Without omitting anything, copy the data exactly.

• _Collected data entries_
□ □ □
-- ==== Sys2Proof/Laws/Registers.lean ====
section
/-!
SUPPORT. Registers, their fields, tiles, wings and memory read after a write: what each write changes, and that it
changes nothing else.
-/
namespace Sys2Proof.Machine

variable {α : Type}

/-! ### Fields of the state after the derived writes -/

@[simp] theorem State.setReg_pending (s : State) (a : Nat) (v : Word) : (s.setReg a v).pending = s.pending := by
  rw [State.setReg, State.setRegs_pending]
@[simp] theorem State.setReg_mem (s : State) (a : Nat) (v : Word) : (s.setReg a v).mem = s.mem := by
  rw [State.setReg, State.setRegs_mem]
@[simp] theorem State.setReg_tiles (s : State) (a : Nat) (v : Word) : (s.setReg a v).tiles = s.tiles := by
  rw [State.setReg, State.setRegs_tiles]
@[simp] theorem State.setReg_wing0 (s : State) (a : Nat) (v : Word) : (s.setReg a v).wing0 = s.wing0 := by
  rw [State.setReg, State.setRegs_wing0]
@[simp] theorem State.setReg_wing1 (s : State) (a : Nat) (v : Word) : (s.setReg a v).wing1 = s.wing1 := by
  rw [State.setReg, State.setRegs_wing1]
@[simp] theorem State.setReg_host (s : State) (a : Nat) (v : Word) : (s.setReg a v).host = s.host := by
  rw [State.setReg, State.setRegs_host]
@[simp] theorem State.setReg_power (s : State) (a : Nat) (v : Word) : (s.setReg a v).power = s.power := by
  rw [State.setReg, State.setRegs_power]
@[simp] theorem State.setReg_cocoon (s : State) (a : Nat) (v : Word) : (s.setReg a v).cocoon = s.cocoon := by
  rw [State.setReg, State.setRegs_cocoon]
@[simp] theorem State.setReg_board (s : State) (a : Nat) (v : Word) : (s.setReg a v).board = s.board := by
  rw [State.setReg, State.setRegs_board]
@[simp] theorem State.setReg_job (s : State) (a : Nat) (v : Word) : (s.setReg a v).job = s.job := by
  rw [State.setReg, State.setRegs_job]
@[simp] theorem State.setReg_freeTick (s : State) (a : Nat) (v : Word) : (s.setReg a v).freeTick = s.freeTick := by
  rw [State.setReg, State.setRegs_freeTick]

@[simp] theorem State.setTile_pending (s : State) (u : Site) (t : Tile) : (s.setTile u t).pending = s.pending := by
  rw [State.setTile, State.setTiles_pending]
@[simp] theorem State.setTile_regs (s : State) (u : Site) (t : Tile) : (s.setTile u t).regs = s.regs := by
  rw [State.setTile, State.setTiles_regs]
@[simp] theorem State.setTile_mem (s : State) (u : Site) (t : Tile) : (s.setTile u t).mem = s.mem := by
  rw [State.setTile, State.setTiles_mem]
@[simp] theorem State.setTile_wing0 (s : State) (u : Site) (t : Tile) : (s.setTile u t).wing0 = s.wing0 := by
  rw [State.setTile, State.setTiles_wing0]
@[simp] theorem State.setTile_wing1 (s : State) (u : Site) (t : Tile) : (s.setTile u t).wing1 = s.wing1 := by
  rw [State.setTile, State.setTiles_wing1]
@[simp] theorem State.setTile_host (s : State) (u : Site) (t : Tile) : (s.setTile u t).host = s.host := by
  rw [State.setTile, State.setTiles_host]
@[simp] theorem State.setTile_power (s : State) (u : Site) (t : Tile) : (s.setTile u t).power = s.power := by
  rw [State.setTile, State.setTiles_power]
@[simp] theorem State.setTile_cocoon (s : State) (u : Site) (t : Tile) : (s.setTile u t).cocoon = s.cocoon := by
  rw [State.setTile, State.setTiles_cocoon]
@[simp] theorem State.setTile_board (s : State) (u : Site) (t : Tile) : (s.setTile u t).board = s.board := by
  rw [State.setTile, State.setTiles_board]
@[simp] theorem State.setTile_job (s : State) (u : Site) (t : Tile) : (s.setTile u t).job = s.job := by
  rw [State.setTile, State.setTiles_job]
@[simp] theorem State.setTile_freeTick (s : State) (u : Site) (t : Tile) : (s.setTile u t).freeTick = s.freeTick := by
  rw [State.setTile, State.setTiles_freeTick]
□ □ □
• _Answer to this task_
-- ==== Sys2Proof/Laws/Registers.lean ====
section
/-!
SUPPORT. Registers, their fields, tiles, wings and memory read after a write: what each write changes, and that it
changes nothing else.
-/
namespace Sys2Proof.Machine

variable {α : Type}

/-! ### Fields of the state after the derived writes -/

@[simp] theorem State.setReg_pending (s : State) (a : Nat) (v : Word) : (s.setReg a v).pending = s.pending := by
  rw [State.setReg, State.setRegs_pending]
@[simp] theorem State.setReg_mem (s : State) (a : Nat) (v : Word) : (s.setReg a v).mem = s.mem := by
  rw [State.setReg, State.setRegs_mem]
@[simp] theorem State.setReg_tiles (s : State) (a : Nat) (v : Word) : (s.setReg a v).tiles = s.tiles := by
  rw [State.setReg, State.setRegs_tiles]
@[simp] theorem State.setReg_wing0 (s : State) (a : Nat) (v : Word) : (s.setReg a v).wing0 = s.wing0 := by
  rw [State.setReg, State.setRegs_wing0]
@[simp] theorem State.setReg_wing1 (s : State) (a : Nat) (v : Word) : (s.setReg a v).wing1 = s.wing1 := by
  rw [State.setReg, State.setRegs_wing1]
@[simp] theorem State.setReg_host (s : State) (a : Nat) (v : Word) : (s.setReg a v).host = s.host := by
  rw [State.setReg, State.setRegs_host]
@[simp] theorem State.setReg_power (s : State) (a : Nat) (v : Word) : (s.setReg a v).power = s.power := by
  rw [State.setReg, State.setRegs_power]
@[simp] theorem State.setReg_cocoon (s : State) (a : Nat) (v : Word) : (s.setReg a v).cocoon = s.cocoon := by
  rw [State.setReg, State.setRegs_cocoon]
@[simp] theorem State.setReg_board (s : State) (a : Nat) (v : Word) : (s.setReg a v).board = s.board := by
  rw [State.setReg, State.setRegs_board]
@[simp] theorem State.setReg_job (s : State) (a : Nat) (v : Word) : (s.setReg a v).job = s.job := by
  rw [State.setReg, State.setRegs_job]
@[simp] theorem State.setReg_freeTick (s : State) (a : Nat) (v : Word) : (s.setReg a v).freeTick = s.freeTick := by
  rw [State.setReg, State.setRegs_freeTick]

@[simp] theorem State.setTile_pending (s : State) (u : Site) (t : Tile) : (s.setTile u t).pending = s.pending := by
  rw [State.setTile, State.setTiles_pending]
@[simp] theorem State.setTile_regs (s : State) (u : Site) (t : Tile) : (s.setTile u t).regs = s.regs := by
  rw [State.setTile, State.setTiles_regs]
@[simp] theorem State.setTile_mem (s : State) (u : Site) (t : Tile) : (s.setTile u t).mem = s.mem := by
  rw [State.setTile, State.setTiles_mem]
@[simp] theorem State.setTile_wing0 (s : State) (u : Site) (t : Tile) : (s.setTile u t).wing0 = s.wing0 := by
  rw [State.setTile, State.setTiles_wing0]
@[simp] theorem State.setTile_wing1 (s : State) (u : Site) (t : Tile) : (s.setTile u t).wing1 = s.wing1 := by
  rw [State.setTile, State.setTiles_wing1]
@[simp] theorem State.setTile_host (s : State) (u : Site) (t : Tile) : (s.setTile u t).host = s.host := by
  rw [State.setTile, State.setTiles_host]
@[simp] theorem State.setTile_power (s : State) (u : Site) (t : Tile) : (s.setTile u t).power = s.power := by
  rw [State.setTile, State.setTiles_power]
@[simp] theorem State.setTile_cocoon (s : State) (u : Site) (t : Tile) : (s.setTile u t).cocoon = s.cocoon := by
  rw [State.setTile, State.setTiles_cocoon]
@[simp] theorem State.setTile_board (s : State) (u : Site) (t : Tile) : (s.setTile u t).board = s.board := by
  rw [State.setTile, State.setTiles_board]
@[simp] theorem State.setTile_job (s : State) (u : Site) (t : Tile) : (s.setTile u t).job = s.job := by
  rw [State.setTile, State.setTiles_job]
@[simp] theorem State.setTile_freeTick (s : State) (u : Site) (t : Tile) : (s.setTile u t).freeTick = s.freeTick := by
  rw [State.setTile, State.setTiles_freeTick]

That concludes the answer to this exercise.